Comments on the Quality of English LanguageAdequate
Author Response
The authors stated as the objective of the study a review of the existing literature on related to deep brain stimulation in the treatment of psychiatric disorders as well as other biomarkers already described in these diseases, which could have a possible future application in psychosurgery using this therapeutic method, but this was far from what was shown. This article is not a systematic review, it did not follow the PRISMA guideline for systematic reviews as they state in the method and it does not have any scientific rigor of the systematic review, neither in the search nor in the analysis. The most they can do is transform it into a narrative review, but to say that it is systematic in the method is completely wrong and this needs to be changed, because with these databases that they searched, certainly three times as many articles would be found and the result would be much more robust than what was presented. The result is a superficial analysis of the theme shown primarily by topics and not by narrative of the subject, showing a little more robustness of content and narrative of the context and current findings of a review, it does not highlight what has changed over time due to superficiality and lack of exploration of the literature as proposed in the method. Some result topics such as 3.1 and 3.5, the authors cite only 4 studies, this shows how much has not been explored in the literature on the subject. In my opinion, the authors got lost in the subject, I had previously suggested that instead of doing a review of several psychiatric conditions, they should do one or two in particular, elaborating in a deep and comprehensive way and not in the way that was done of everything and confusing, without a comprehensive conclusion.
RESPONSE: Dear reviewer
We greatly appreciate your comments and the time you have dedicated to reviewing our work.
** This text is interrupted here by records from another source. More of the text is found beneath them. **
/-- The bank's list is being rebuilt. -/
def State.rebuilds (s : State) (p b : Nat) : Bool := (s.part p).rebuilding.any fun e => e.1 == b

/-- Cells on a bank's list, head cache apart: while it is being rebuilt, those relinked and those freed since (R230). -/
def State.listed (s : State) (p b : Nat) : Nat := ((s.part p).freedRows b).length + (1536 - (s.part p).freshRow b)

/-- A pop may take a cell from the bank's list: it is not being rebuilt (R230). -/
def State.mayPop (s : State) (p b : Nat) : Bool := !s.rebuilds p b && decide (0 < s.listed p b)

/-- Cells may be taken from the bank: it is live (R427). -/
def State.bankAvail (s : State) (p b : Nat) : Bool := s.partBank (p * 32 + b) == .live

def State.bankFree (s : State) (p b : Nat) : Nat := ((s.part p).headRows b).length + s.listed p b

/-- Free cells of a partition that count as free (R212, R230, R253, R427). -/
def State.freeCells (s : State) (p : Nat) : Nat :=
  if (s.part p).life == .retired || (s.part p).life == .restoring then 0
  else ((List.range 32).map fun b => if s.bankAvail p b then s.bankFree p b else 0).sum

/-- A pool's share of a partition (R215). -/
def State.share (s : State) (o : Nat) : Nat := (s.pool o).size / 16

/-- Cells held back in partition `p` for the reserved pools (R215). -/
def State.heldBack (s : State) (p : Nat) : Nat :=
  ([2, 3, 4, 5, 6].map fun o => s.share o - (s.part p).usedBy o).sum

/-- An allocation request of class `o` is granted in partition `p` (R215). -/
def State.grantable (s : State) (p o : Nat) : Bool :=
  if o = ownShared then decide (s.heldBack p < s.freeCells p)
  else decide ((s.part p).usedBy o < s.share o) && decide (0 < s.freeCells p)

/-- The row that a pop of the bank's list yields, and the list after it: rows freed last come first, then those never
used in row order (log 12). -/
def Partition.popRow (p : Partition) (b : Nat) : Nat × Partition :=
  match p.freedRows b with
  | r :: rest => (r, { p with freed := p.freed.set [] b rest })
  | [] => (p.freshRow b, { p with fresh := p.fresh.set 8 b (p.freshRow b + 1) })

/-- The next bank in rotation with a cycle for the write whose head cache holds a cell; failing that, one whose list does, with a
cycle for the pop too (R14, R212). -/
def State.pickBank (s : State) (p : Nat) : Option Nat :=
  let banks := ((List.range 32).map fun i => ((s.part p).nextBank + i) % 32).filter fun b =>
    s.bankAvail p b && decide (0 < s.cyclesLeft p b)
  (banks.find? fun b => !((s.part p).headRows b).isEmpty).or
    (banks.find? fun b => s.mayPop p b && decide (2 ≤ s.cyclesLeft p b))

/-- A cell taken from partition `p`; none where no bank that holds one has a cycle left (R14, R212). -/
def State.popCell (s : State) (p : Nat) : Option (Nat × State) :=
  match s.pickBank p with
  | none => none
  | some b =>
    let q := s.part p
    match q.headRows b with
    | r :: rest => some (cellNo p b r, s.putPart p { q.putHeads b rest with nextBank := (b + 1) % 32 })
    | [] => some (cellNo p b (q.popRow b).1, (s.useCycle p b).putPart p { (q.popRow b).2 with nextBank := (b + 1) % 32 })

/-- A next pointer found bad: the bank's list is popped no more until it is rebuilt; the new list is empty (R230). -/
def State.startRebuild (s : State) (p b : Nat) : State :=
  if s.rebuilds p b then s
  else s.modPart p fun q =>
    { q with rebuilding := q.rebuilding ++ [(b, 0)], fresh := q.fresh.set 8 b 1536, freed := q.freed.set [] b [] }

/-- Pops that refill the head cache of a bank, `fuel` at most (step 4 of R212). A cell whose first word is poisoned gives a bad
next pointer (R230). -/
def State.refillBank (s : State) (p : Nat) (fuel b : Nat) : State :=
  match fuel with
  | 0 => s
  | fuel + 1 =>
    if s.bankAvail p b && decide (((s.part p).headRows b).length < 8) && s.mayPop p b && decide (0 < s.cyclesLeft p b)
    then
      let r := (s.part p).popRow b
      let n := cellNo p b r.1
      let s := s.useCycle p b
      if s.faults.poisoned.contains (faultAddr 5 p (n * 32)) then (s.startRebuild p b).raise srcFreeListRebuild p (faultAddr 5 p (n * 32))
      else (s.putPart p (r.2.putHeads b ((s.part p).headRows b ++ [r.1]))).refillBank p fuel b
    else s

/-- Every head cache that is not as reset left it is refilled from its bank's list, as far as the tick's cycles go. -/
def State.refillHeads (s : State) (p : Nat) : State := ((s.part p).heads.map fun e => e.1).foldl (fun s b => s.refillBank p 2 b) s

/-- A lossless packet of the line: queue limits do not apply to it, and its cells wait for the pool (R219, R223 row 3). One that
draws on a reserved pool never waits for it (R227). -/
def Pkt.waits (p : Pkt) : Bool := p.lossless && p.pool == ownShared

/-- The class a cell of the packet is charged to at its write (R214, R220). -/
def State.cellClass (s : State) (p : Pkt) : Nat :=
  if p.lossless && p.pool == ownShared then
    let k := p.port * 8 + p.pgPrio
    if s.pgCells k < (s.pg k).xoff then ownShared else ownHeadroom
  else p.pool

/-- The port-priority a packet's cells count under: none for a lossy packet (R217). -/
def Pkt.pgKey (p : Pkt) : Option Nat := if p.lossless then some (p.port * 8 + p.pgPrio) else none

/-- Charges of a newly written cell: pool, partition, port-priority, headroom (R217). -/
def State.chargeCell (s : State) (part cls : Nat) (pg : Option Nat) : State :=
  let s := s.putPoolUsed cls (s.poolUsed cls + 1)
  let s := s.modPart part fun q => { q with used := q.used.set 0 cls (q.usedBy cls + 1) }
  match pg with
  | none => s
  | some k =>
    let s := s.putPgCells k (s.pgCells k + 1)
    if cls = ownHeadroom then s.putHeadCells k (s.headCells k + 1) else s

/-- Charges that end as a free lands (R217). -/
def State.dischargeCell (s : State) (part cls : Nat) (pg : Option Nat) : State :=
  let s := s.putPoolUsed cls (s.poolUsed cls - 1)
  let s := s.modPart part fun q => { q with used := q.used.set 0 cls (q.usedBy cls - 1) }
  match pg with
  | none => s
  | some k =>
    let s := s.putPgCells k (s.pgCells k - 1)
    if cls = ownHeadroom then s.putHeadCells k (s.headCells k - 1) else s

/-! ## Frees (R213, R228, R229) -/

def freeStageB : Nat := 0
def freeDrop : Nat := 1
def freeRollback : Nat := 2
def freePushOut : Nat := 3
def freeFlush : Nat := 4
def freeTimeout : Nat := 5

def freeBelvedere : Nat := 6

/-- A free placed in its partition's free queue. -/
def State.queueFree (s : State) (cell owner source slice : Nat) (pg : Option Nat) : State :=
  let s := s.modPart (cellPart cell) fun q =>
    { q with queue := q.queue ++
      [{ cell := cell, owner := owner, source := source, slice := slice, pg := pg, queuedAt := s.tickStamp,
          waited := false }] }
  s.raisePeak gaugeFreeQueue (cellPart cell) (s.part (cellPart cell)).queue.length

/-- The detail of a free violation (R229). -/
def freeDetail (kind : Nat) (f : FreeReq) (e : CellEntry) : BitVec 64 :=
  BitVec.ofNat 64 (kind <<< 62 ||| f.source <<< 59 ||| f.slice <<< 55 ||| f.owner <<< 52 ||| e.owner <<< 49
    ||| b2n e.alloc <<< 48 ||| b2n e.mcast <<< 47 ||| e.ref <<< 36 ||| f.cell)

/-- A release or free of a foreign owner class is refused (R228). -/
def State.foreignFree (s : State) (f : FreeReq) : State :=
  (s.bump .bufForeignFree (cellPart f.cell)).raise srcForeignFree (cellPart f.cell) (freeDetail 2 f (s.cellAt f.cell))

/-- One copy's release of a cell: a decrement of REFCNT, checked at once, or the free (R211, R228). -/
def State.releaseCell (s : State) (cell owner source slice : Nat) (pg : Option Nat) : State :=
  let e := s.cellAt cell
  if e.alloc && !e.quarantined && e.mcast && decide (1 < e.ref) then
    if e.owner = owner then s.putCellAt cell { e with ref := e.ref - 1 }
    else s.foreignFree { cell := cell, owner := owner, source := source, slice := slice, pg := pg, queuedAt := s.tickStamp
                         waited := false }
  else s.queueFree cell owner source slice pg

/-- A freed cell's first word: the number of the next free cell of its bank, and zeros (R212). The write of that word clears its
poison (R434). -/
def State.linkCell (s : State) (n : Nat) : State :=
  let s := { s with faults.poisoned := s.faults.poisoned.filter (· != faultAddr 5 (cellPart n) (n * 32)) }
  let q := s.part (cellPart n)
  let b := cellBank n
  let next := match (q.freedRows b).head? with
    | some r => cellNo (cellPart n) b r
    | none => if q.freshRow b < 1536 then cellNo (cellPart n) b (q.freshRow b) else n
  s.putCellData n (beBytes 4 next ++ List.replicate 28 0 ++ (s.cellData n).drop 32)

/-- Tick stamp of the last rollback free that landed, kept with the packet whose tag waits for it (R199 step 7). -/
def State.noteLanded (s : State) (cell : Nat) : State :=
  match (s.pk.pkts.keysWhere fun _ x => match x with
      | some p => p.rollStep == 3 && p.rollCells.contains cell
      | none => false).head? with
  | some pid => s.modPkt pid fun x => x.map fun p => { p with resolvedAt := s.tickStamp }
  | none => s

/-- One free lands: its checks (R228, R230), then the push and the end of its charges (R211, R213, R427). -/
def State.landFree (s : State) (f : FreeReq) : State :=
  let e := s.cellAt f.cell
  let p := cellPart f.cell
  let b := cellBank f.cell
  if e.quarantined then s.raise srcCellStatePoison p (freeDetail 3 f e)
  else if !e.alloc || (e.mcast && e.ref == 0) then (s.bump .bufDoubleFree p).raise srcDoubleFree p (freeDetail 1 f e)
  else if e.owner ≠ f.owner then s.foreignFree f
  else
    let s := (s.putCellAt f.cell CellEntry.init).dischargeCell p f.owner f.pg
    let s := (s.useCellCycle f.cell).linkCell f.cell
    let s := if f.source = freeRollback then s.noteLanded f.cell else s
    if s.partBank (p * 32 + b) = .live then
      let s := s.modPart p fun q => { q with freed := q.freed.set [] b (cellRow f.cell :: q.freedRows b) }
      s.raisePeak gaugeFreeCells p (s.freeCells p)
    else s

/-! ## The end of copies and packets -/

/-- Cells of a copy that are written and that it has not released: their numbers in the frame. -/
def Copy.unreleased (c : Copy) (p : Pkt) : List Nat :=
  (List.range p.cells.length).filter fun i =>
    (match p.cells[i]? with | some x => x.written && x.cell.isSome | none => false) && !c.read.contains i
Our main objective is to provide a general overview that highlights the importance of biomarkers in any invasive neurosurgical intervention for the treatment of psychiatric disorders. The advancement of surgery in this field faces numerous challenges, including the subjectivity of clinical scales, the possibility that diseases may be influenced by the placebo effect, and the fundamental need for biomarkers.
We do not intend for our presentation to be exhaustive, as this would go beyond the scope of the objective. However, we have adhered to the recommended search guidelines to maintain rigor in our approach.
Thank you once again for your valuable suggestions, which undoubtedly contribute to improving the quality of the work.